The conglomerate is known for its bargain-hunting strategy. The acquisition of Lot 10 and its surrounding areas at the height of the financial crisis in 1998 underlines this.
Similar strategies were adopted in its pursuit of assets overseas such as Wessex Water Ltd in the United Kingdom and Singapore’s PowerSeraya power plant.
YTL Corp’s executive chairman, Tan Sri Francis Yeoh, has been apt to boast of the group’s ability to scoop up assets on the cheap.
On Thursday, YTL Corp through wholly-owned subsidiary YTL Cement Bhd offered to acquire a 51% stake in Lafarge Malaysia held by parent company LafargeHolcim Ltd of Switzerland.
Lafarge Malaysia is currently the biggest cement producer in the country with around 35% market share.
The purchase would vault YTL Corp to the position of dominant cement producer in the country, effectively cornering around a 60% market share.
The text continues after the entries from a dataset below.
-- ==== Sys2Proof/Machine/Keys.lean ====
section
/-! DEFINITION. Names of the Dictionary's entries: each is the entry's key, index * 256 + subindex, under the
spec's own name. An entry that exists once per unit takes the unit's number. -/

namespace Sys2Proof.Machine.K
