-- ==== Sys2Proof/Machine/Windows.lean ====
section
/-! DEFINITION. The Rack's windows as a bank holds them: matching (R135), targets (Table 7.6), and the members of channel groups
(R144). -/

namespace Sys2Proof.Machine

/-- Enabled windows of a bank, ascending. WinAttr reads 0 where the bank lists no value. -/
def State.windowsOn (s : State) (bank : Nat) : List Nat :=
  (s.bankStore bank).filterMap (fun e =>
    if e.1 % 256 = 4 ∧ 0x3000 ≤ e.1 / 256 ∧ e.1 / 256 < 0x3800 ∧ bit e.2 31 then some (e.1 / 256 - 0x3000) else none)

/-- The Rack's choice for a request of a class (R135). -/
def State.rackMatch (s : State) (bank cls a len : Nat) : Option Nat :=
  match (s.windowsOn bank).find? (fun w =>
      bit (s.bank bank (K.winAttr w)) cls && decide (s.bank bank (K.winBase w) ≤ a) &&
      decide (a ≤ s.bank bank (K.winLimit w))) with
  | some w => if s.bank bank (K.winLimit w) < a + Nat.max len 1 - 1 then none else some w
  | none => none

/-- Online members of a group in a bank, ascending (R144). -/
def State.members (s : State) (bank g : Nat) : List Nat := bitsOf 8 (s.bank bank (K.lpGroup g) &&& s.online bank)

/-- The member channel of a match address (R144). -/
def State.memberAt (s : State) (bank w a : Nat) : Option Nat :=
  let m := s.members bank (s.bank bank (K.winTargetIndex w))
  let g := 256 * 2 ^ fld (s.bank bank (K.winAttr w)) 20 4
  m[(a - s.bank bank (K.winBase w)) / g % m.length]?

/-- The target of a window for a match address (Table 7.6). -/
def State.winTarget (s : State) (bank w a : Nat) : Tgt :=
  let ty := s.bank bank (K.winTargetType w)
  if ty = 1 then .chan (s.bank bank (K.winTargetIndex w))
  else if ty = 2 then (match s.memberAt bank w a with | some c => .chan c | none => .none)
  else if ty = 3 then .stock
  else if ty = 4 then .port .u
  else if ty = 5 then .port .f
  else .doorbell

/-- Pieces of a request toward local channels (R144): their channels and ranges. -/
def State.chanPieces (s : State) (c : Nat) (r : LiveReq) : List (Nat × Nat × Nat) :=
  let off := if r.kind = .read then r.left else 0
  if r.win < 2048 ∧ s.bank r.par (K.winTargetType r.win) = 2 then
    let g := 256 * 2 ^ fld (s.bank r.par (K.winAttr r.win)) 20 4
    let o := r.addr - s.bank r.par (K.winBase r.win)
    (pieces g (o + off) (r.len - off)).map (fun x =>
      ((s.memberAt r.par r.win (r.addr + off + x.1)).getD c, off + x.1, x.2))
  else (pieces 4096 (r.maddr + off) (r.len - off)).map (fun x => (c, off + x.1, x.2))

/-- The pieces of a range of match addresses of a window, with the channel that serves each: address, length, channel (R144). -/
def State.servedBy (s : State) (bank w a len : Nat) : List (Nat × Nat × Nat) :=
  let ty := s.bank bank (K.winTargetType w)
  if ty = 1 then [(a, len, s.bank bank (K.winTargetIndex w))]
  else if ty = 2 then
    (pieces (256 * 2 ^ fld (s.bank bank (K.winAttr w)) 20 4) (a - s.bank bank (K.winBase w)) len).map (fun x =>
      (a + x.1, x.2, (s.memberAt bank w (a + x.1)).getD 0xFF))
  else []

end Sys2Proof.Machine
end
In addition, LafargeHolcim has signed an agreement with YTL Cement Singapore PTE Ltd for the divestment of its entire 91% shareholding in Holcim Singapore Ltd.
However, the cement industry is suffering from a huge over-capacity not only in Malaysia but also the region. Cement plants have been running at close to half their utilisation rates for the last few years, a reflection of the stiff competition and lack of demand.
The industry is further depressed by aggressive discounts given by the cement producers just to see through sales, say industry players.
On the back of an excessive over-capacity and low demand environment, is YTL Corp biting off more than it can chew by acquiring LafargeHolcim’s Malaysian and Singaporean cement assets?
Sources say YTL Corp has been looking to expand its cement operations and towards this end, was looking at cement plants in the region. In Malaysia, YTL Corp, which started as a contractor and supplier of concrete, graduated to be a cement producer by acquiring Pahang Cement Sdn Bhd in 1998.
In 2004, it went on to buy Perak-Hanjoong Simen Sdn Bhd and later in 2007 acquired China’s Zhejiang Hangzhou Dama Cement Co Ltd.
Currently, the cement division is the third-largest contributor to YTL Corp’s overall business. YTL Cement’s operations are largely based in Malaysia. However, unlike the utilities segment which gives YTL Corp steady cash flow, the cement division has seen its profitability dropping.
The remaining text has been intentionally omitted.